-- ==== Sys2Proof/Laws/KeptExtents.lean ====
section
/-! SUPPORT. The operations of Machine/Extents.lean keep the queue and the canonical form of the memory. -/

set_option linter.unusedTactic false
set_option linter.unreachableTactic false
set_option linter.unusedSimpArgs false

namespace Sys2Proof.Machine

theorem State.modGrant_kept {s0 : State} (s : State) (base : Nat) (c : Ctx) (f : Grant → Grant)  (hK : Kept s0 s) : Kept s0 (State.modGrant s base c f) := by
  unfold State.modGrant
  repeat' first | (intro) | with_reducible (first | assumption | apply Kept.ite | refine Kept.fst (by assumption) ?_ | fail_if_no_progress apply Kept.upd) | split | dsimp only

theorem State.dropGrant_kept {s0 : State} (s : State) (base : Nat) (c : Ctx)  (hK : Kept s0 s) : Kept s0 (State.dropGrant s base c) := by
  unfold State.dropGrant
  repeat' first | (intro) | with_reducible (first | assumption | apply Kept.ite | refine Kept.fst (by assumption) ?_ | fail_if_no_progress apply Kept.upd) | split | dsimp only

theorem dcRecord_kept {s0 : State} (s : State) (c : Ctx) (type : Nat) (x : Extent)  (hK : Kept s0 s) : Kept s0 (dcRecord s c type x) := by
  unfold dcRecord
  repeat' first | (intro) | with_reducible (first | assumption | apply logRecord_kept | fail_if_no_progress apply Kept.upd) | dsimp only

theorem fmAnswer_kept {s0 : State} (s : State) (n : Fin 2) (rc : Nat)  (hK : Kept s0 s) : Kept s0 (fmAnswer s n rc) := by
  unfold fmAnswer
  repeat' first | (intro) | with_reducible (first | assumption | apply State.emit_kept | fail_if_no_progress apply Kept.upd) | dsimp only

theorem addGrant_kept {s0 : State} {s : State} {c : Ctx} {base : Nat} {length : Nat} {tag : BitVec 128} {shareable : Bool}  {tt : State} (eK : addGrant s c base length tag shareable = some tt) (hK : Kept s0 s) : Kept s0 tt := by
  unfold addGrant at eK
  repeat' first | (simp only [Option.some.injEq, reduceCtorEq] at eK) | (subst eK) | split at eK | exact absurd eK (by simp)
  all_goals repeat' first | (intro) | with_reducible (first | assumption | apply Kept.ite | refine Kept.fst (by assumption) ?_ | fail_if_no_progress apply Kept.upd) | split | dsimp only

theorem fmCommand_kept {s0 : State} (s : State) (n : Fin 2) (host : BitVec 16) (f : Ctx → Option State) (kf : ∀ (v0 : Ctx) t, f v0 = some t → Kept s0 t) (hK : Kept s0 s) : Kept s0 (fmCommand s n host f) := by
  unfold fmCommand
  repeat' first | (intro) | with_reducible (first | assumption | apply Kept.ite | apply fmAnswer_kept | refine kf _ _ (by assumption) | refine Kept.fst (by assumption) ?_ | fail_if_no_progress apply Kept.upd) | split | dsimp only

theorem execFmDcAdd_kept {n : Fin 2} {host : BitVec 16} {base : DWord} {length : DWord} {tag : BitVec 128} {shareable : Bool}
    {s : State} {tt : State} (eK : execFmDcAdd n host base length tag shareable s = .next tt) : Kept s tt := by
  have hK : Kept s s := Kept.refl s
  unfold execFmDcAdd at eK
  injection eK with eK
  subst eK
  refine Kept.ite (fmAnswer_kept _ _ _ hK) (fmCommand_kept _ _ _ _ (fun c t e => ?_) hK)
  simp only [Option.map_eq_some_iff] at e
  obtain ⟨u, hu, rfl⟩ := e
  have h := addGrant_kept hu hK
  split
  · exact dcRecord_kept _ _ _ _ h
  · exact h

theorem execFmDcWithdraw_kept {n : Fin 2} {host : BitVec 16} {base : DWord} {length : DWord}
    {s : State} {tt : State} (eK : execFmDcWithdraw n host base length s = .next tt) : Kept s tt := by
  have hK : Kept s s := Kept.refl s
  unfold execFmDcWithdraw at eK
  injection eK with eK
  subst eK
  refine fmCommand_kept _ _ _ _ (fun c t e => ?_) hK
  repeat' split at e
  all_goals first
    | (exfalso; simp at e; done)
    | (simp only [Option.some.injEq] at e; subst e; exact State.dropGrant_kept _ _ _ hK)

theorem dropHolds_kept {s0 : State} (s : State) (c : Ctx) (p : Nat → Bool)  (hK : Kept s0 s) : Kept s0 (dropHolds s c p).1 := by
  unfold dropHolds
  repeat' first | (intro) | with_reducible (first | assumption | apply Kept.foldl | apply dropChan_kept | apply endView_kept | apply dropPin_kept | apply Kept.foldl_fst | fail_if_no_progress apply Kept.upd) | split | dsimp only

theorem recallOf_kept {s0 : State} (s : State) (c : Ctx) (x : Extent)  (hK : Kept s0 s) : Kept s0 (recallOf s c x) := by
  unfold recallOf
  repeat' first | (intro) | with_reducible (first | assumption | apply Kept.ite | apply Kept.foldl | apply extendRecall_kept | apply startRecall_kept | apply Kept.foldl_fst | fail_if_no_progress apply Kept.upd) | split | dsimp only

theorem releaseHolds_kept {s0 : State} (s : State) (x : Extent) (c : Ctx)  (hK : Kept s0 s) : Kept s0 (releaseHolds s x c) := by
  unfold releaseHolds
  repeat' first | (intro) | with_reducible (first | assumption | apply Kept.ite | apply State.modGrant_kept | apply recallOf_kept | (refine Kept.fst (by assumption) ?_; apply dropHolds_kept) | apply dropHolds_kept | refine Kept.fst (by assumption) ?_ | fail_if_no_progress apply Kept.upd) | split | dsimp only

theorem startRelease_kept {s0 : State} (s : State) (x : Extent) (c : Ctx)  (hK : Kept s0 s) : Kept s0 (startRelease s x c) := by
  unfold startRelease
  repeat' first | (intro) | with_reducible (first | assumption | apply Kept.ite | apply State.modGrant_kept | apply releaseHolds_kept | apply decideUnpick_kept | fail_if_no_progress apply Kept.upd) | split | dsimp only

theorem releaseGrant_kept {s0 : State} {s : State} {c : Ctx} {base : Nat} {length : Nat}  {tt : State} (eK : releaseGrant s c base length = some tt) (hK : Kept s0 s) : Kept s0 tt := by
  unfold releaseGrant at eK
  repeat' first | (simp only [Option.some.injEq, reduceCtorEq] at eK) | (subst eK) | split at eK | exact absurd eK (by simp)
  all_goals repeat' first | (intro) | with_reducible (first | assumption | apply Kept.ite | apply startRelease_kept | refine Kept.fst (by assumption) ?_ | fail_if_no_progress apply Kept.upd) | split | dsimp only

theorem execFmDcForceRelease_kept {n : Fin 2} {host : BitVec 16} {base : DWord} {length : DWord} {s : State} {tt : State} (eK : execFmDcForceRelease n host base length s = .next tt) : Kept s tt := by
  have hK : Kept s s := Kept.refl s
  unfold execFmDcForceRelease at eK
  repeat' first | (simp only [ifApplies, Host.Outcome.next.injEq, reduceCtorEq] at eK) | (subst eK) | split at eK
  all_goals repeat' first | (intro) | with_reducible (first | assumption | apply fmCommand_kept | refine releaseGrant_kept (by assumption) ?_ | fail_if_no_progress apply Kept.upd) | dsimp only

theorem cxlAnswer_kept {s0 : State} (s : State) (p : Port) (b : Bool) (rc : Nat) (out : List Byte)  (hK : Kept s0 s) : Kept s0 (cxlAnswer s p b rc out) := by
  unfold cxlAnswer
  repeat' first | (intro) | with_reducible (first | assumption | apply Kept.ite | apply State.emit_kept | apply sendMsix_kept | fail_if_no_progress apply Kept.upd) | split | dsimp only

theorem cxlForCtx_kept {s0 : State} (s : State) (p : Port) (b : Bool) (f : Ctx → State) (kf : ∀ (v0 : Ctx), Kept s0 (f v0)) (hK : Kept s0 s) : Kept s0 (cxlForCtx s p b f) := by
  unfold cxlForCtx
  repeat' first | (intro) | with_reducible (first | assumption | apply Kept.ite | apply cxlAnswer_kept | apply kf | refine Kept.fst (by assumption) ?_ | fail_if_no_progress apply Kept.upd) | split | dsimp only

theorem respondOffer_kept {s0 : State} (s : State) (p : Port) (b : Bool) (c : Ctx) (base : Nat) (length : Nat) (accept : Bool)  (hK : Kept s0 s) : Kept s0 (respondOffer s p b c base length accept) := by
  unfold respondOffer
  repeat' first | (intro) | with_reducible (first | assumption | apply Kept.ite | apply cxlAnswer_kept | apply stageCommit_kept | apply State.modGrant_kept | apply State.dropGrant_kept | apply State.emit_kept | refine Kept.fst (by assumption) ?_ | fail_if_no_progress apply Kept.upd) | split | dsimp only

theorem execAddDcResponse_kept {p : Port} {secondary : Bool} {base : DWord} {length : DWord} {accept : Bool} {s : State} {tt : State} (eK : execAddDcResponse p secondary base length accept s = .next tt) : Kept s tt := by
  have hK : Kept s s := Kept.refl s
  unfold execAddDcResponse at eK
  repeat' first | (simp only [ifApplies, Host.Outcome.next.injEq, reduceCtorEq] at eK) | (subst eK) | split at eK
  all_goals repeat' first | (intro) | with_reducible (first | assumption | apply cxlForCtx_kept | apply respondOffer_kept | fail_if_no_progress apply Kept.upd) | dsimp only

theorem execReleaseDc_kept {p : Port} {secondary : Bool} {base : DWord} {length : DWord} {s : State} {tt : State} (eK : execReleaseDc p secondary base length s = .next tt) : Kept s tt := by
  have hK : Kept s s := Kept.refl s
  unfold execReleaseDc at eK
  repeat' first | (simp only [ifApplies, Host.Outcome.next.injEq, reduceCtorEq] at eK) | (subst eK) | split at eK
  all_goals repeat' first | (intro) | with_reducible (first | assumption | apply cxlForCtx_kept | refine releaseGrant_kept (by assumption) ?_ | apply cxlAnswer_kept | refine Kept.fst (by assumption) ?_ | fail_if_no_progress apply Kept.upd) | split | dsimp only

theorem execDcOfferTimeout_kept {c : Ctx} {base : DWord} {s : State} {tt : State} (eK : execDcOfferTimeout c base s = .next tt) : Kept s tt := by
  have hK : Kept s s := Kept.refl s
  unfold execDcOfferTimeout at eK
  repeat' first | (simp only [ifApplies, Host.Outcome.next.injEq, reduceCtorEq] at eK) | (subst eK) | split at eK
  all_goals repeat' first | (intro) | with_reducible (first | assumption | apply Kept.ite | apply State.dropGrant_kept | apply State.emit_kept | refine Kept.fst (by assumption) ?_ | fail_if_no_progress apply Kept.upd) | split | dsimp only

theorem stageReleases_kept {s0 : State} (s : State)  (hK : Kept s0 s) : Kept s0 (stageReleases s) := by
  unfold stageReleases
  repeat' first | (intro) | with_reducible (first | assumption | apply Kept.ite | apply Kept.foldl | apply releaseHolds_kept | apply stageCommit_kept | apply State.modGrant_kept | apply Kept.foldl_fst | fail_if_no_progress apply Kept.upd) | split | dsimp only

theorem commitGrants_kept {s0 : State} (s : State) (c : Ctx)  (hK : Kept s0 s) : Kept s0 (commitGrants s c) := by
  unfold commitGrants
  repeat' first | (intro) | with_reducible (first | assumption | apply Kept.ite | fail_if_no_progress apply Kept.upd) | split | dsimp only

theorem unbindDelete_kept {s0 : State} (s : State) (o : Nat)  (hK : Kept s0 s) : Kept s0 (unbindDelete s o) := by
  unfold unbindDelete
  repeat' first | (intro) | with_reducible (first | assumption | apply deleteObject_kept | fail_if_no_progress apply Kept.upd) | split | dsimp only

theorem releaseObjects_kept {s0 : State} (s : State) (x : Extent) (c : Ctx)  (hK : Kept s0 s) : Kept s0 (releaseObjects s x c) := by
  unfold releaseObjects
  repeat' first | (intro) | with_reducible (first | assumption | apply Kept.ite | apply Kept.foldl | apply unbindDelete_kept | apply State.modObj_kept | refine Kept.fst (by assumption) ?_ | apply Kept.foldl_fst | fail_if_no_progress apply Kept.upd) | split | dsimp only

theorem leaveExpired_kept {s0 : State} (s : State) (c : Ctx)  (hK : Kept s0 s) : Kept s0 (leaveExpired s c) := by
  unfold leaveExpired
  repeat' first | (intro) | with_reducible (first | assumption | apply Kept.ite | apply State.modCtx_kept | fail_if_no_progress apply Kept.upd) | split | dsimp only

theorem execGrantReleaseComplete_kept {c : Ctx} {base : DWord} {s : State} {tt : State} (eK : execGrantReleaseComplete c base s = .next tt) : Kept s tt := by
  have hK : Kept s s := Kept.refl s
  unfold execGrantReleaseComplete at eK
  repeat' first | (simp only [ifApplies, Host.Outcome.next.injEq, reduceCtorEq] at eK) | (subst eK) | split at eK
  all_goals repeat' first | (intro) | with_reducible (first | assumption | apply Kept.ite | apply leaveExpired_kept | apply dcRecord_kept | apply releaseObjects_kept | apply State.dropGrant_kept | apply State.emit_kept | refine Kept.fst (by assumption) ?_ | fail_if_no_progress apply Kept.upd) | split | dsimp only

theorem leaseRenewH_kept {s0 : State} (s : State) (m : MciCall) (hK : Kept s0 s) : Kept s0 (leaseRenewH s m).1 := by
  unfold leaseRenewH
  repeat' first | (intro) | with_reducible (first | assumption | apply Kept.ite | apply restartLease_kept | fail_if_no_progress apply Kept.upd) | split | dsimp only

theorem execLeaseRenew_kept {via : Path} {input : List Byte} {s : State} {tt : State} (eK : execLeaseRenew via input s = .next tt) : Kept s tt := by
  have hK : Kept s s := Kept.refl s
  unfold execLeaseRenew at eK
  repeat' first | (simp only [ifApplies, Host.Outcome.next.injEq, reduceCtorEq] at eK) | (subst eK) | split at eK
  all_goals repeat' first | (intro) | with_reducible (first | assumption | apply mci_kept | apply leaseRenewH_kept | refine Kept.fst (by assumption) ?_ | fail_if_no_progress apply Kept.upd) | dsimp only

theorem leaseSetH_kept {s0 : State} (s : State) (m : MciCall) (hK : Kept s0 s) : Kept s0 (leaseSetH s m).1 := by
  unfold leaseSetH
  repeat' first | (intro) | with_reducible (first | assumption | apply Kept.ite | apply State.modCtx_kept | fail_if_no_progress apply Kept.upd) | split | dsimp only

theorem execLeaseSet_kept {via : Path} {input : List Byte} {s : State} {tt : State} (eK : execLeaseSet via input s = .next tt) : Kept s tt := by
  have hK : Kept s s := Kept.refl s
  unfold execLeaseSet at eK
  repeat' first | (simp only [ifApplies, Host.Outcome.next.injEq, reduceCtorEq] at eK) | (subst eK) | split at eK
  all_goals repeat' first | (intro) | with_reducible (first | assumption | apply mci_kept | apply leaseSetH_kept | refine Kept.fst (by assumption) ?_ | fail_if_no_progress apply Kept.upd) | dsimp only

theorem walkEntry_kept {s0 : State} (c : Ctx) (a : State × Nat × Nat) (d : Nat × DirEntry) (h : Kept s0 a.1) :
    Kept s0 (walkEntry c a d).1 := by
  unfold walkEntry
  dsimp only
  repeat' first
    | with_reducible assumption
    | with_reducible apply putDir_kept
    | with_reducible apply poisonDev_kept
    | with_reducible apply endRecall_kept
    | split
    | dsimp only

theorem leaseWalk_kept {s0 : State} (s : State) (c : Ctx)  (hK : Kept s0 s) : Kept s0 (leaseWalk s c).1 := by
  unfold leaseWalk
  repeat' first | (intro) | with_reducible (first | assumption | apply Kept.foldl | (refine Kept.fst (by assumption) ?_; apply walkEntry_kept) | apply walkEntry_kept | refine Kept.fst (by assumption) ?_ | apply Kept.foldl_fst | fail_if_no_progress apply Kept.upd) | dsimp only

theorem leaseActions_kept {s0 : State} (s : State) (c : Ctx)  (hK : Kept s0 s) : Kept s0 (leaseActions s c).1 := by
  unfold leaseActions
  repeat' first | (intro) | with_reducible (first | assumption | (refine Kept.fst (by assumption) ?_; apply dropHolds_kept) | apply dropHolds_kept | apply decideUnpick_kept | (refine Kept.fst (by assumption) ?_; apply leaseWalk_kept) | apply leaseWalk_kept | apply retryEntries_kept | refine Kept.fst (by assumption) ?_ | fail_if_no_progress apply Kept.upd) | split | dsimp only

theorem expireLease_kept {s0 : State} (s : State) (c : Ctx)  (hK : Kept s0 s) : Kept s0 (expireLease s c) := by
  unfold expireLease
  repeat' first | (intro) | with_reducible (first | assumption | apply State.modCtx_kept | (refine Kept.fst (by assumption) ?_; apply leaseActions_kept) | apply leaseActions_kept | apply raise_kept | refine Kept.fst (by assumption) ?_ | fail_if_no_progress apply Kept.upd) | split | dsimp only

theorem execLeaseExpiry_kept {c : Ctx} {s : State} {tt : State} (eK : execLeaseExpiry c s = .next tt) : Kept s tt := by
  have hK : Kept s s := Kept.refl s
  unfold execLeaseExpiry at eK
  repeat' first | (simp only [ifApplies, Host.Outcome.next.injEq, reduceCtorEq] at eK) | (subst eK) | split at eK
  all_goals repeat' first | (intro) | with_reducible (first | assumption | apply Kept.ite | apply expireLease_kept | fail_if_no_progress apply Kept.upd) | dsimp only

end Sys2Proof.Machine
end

-=-=-=-=-

Requirement: Can you repeat, word for word, every line above from the one containing "cxlAnswer_kept | apply stageCommit_kept" down to the one containing "unfold execReleaseDc at eK", including both?

Solution to this task:
  repeat' first | (intro) | with_reducible (first | assumption | apply Kept.ite | apply cxlAnswer_kept | apply stageCommit_kept | apply State.modGrant_kept | apply State.dropGrant_kept | apply State.emit_kept | refine Kept.fst (by assumption) ?_ | fail_if_no_progress apply Kept.upd) | split | dsimp only

theorem execAddDcResponse_kept {p : Port} {secondary : Bool} {base : DWord} {length : DWord} {accept : Bool} {s : State} {tt : State} (eK : execAddDcResponse p secondary base length accept s = .next tt) : Kept s tt := by
  have hK : Kept s s := Kept.refl s
  unfold execAddDcResponse at eK
  repeat' first | (simp only [ifApplies, Host.Outcome.next.injEq, reduceCtorEq] at eK) | (subst eK) | split at eK
  all_goals repeat' first | (intro) | with_reducible (first | assumption | apply cxlForCtx_kept | apply respondOffer_kept | fail_if_no_progress apply Kept.upd) | dsimp only

theorem execReleaseDc_kept {p : Port} {secondary : Bool} {base : DWord} {length : DWord} {s : State} {tt : State} (eK : execReleaseDc p secondary base length s = .next tt) : Kept s tt := by
  have hK : Kept s s := Kept.refl s
  unfold execReleaseDc at eK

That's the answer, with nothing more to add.